Consequently, it is proposed that Article 9.2 of the Company’s Articles of Association be worded as follows:

“§9.2 The Board of Directors shall consist of not less than four and not more than seven members elected by the general meeting.”

Re agenda item 10.c
The Board of Directors proposes that the general meeting adopts a general indemnification scheme in favour of members of the Board of Directors, members of the Executive Management and other executives in line with the principles set out in the Company’s remuneration policy, approved by the Company’s general meeting on 29 June 2021.

In order to offer appropriate indemnification to members of the Board of Directors, members of the Executive Management and other executives in addition to the Company’s customary directors and officers’ liability insurance, including to the extent such insurance coverage should prove insufficient, the Board of Directors proposes that the Company, to the extent permitted by law, indemnifies and holds harmless members of the Board of Directors, members of the Executive Management and other executives from and against any losses incurred personally by such indemnified person arising out of any actual or potential claims, including any costs associated therewith, raised by any third parties (other than the Company and its subsidiaries) against an indemnified person arising out of such person’s discharge of his/her duties towards the Company (the Indemnification Scheme).

The Indemnification Scheme is for the sole benefit of the members of Board of Directors, the members of the Executive Management and other executives and no third party shall be entitled to rely on or derive any benefits from the Indemnification Scheme or have any recourse against the Company on account of the Indemnification Scheme.

Excluded from coverage under the Indemnification Scheme is:

  1. Any claims, if and to the extent covered by insurance taken out by the Company;

  2. Any claims raised due to fraud or wilful misconduct;

  3. Any claims raised arising out of any criminal offence committed by a person covered by the Indemnification Scheme; and

  4. Any other claims, if and to the extent it would be inconsistent with statutory laws to offer the benefits of the Indemnification Scheme.

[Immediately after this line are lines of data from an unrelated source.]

-- ==== Sys2Proof/Word.lean ====
section
/-! DEFINITION. Word.lean: the words and entry types of the block (00_scope.md R10, R11; 10_state.md R20). -/

namespace Sys2Proof

/-- A command or response word: 32 bits, delivered whole, bit 0 the least significant (R10, R60, R67). -/
abbrev Word := BitVec 32

/-- A byte of the Byte Array and an 8-bit colour channel (R25, R61). -/
abbrev Byte := BitVec 8

/-- A palette index 0..7; every value is valid (R16). -/
abbrev PaletteIndex := BitVec 3

/-- A 3-character bit-string, its leftmost character the most significant bit (R11, R22). -/
abbrev BitString := BitVec 3

/-- The DATA field of a response word (R67). -/
abbrev ResponseData := BitVec 28

/-- The 11-bit counters ICNT and BCNT, 0..2047 (R24, R26, R32). -/
abbrev Counter := Fin 2048

/-- Character `k` of a bit-string, counted from 0 at the leftmost character (R11). -/
abbrev BitString.char (s : BitString) (k : Nat) : Bool := s.getMsbD k

end Sys2Proof
end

The Board of Directors is authorised to determine the detailed terms of the Indemnification Scheme, including coverage, and to manage and administer the Indemnification Scheme, and to take any decisions under the Indemnification Scheme in respect of any claims.

Re agenda item 10.d
The Board of Directors proposes that the general meeting authorises the chairman of the general meeting, with a right of substitution, to file the resolutions adopted with the Danish Business Authority and to make any such amendments as the Danish Business Authority may require in order to register or approve the resolutions adopted.

******

Adoption requirements, share capital, record date and voting rights

The adoption of the proposals by the Board of Directors under items 10.a. and 10.b. of the agenda requires a majority voting in favour of the proposed resolutions of at least two-thirds of both the votes cast and of the share capital represented at the general meeting, see Article 7.2 of the Company’s Articles of Association. All other resolutions may be passed by a simple majority of votes pursuant to Article 7.1 of the Company’s Articles of Association, however agenda item 5 is presented for an advisory vote.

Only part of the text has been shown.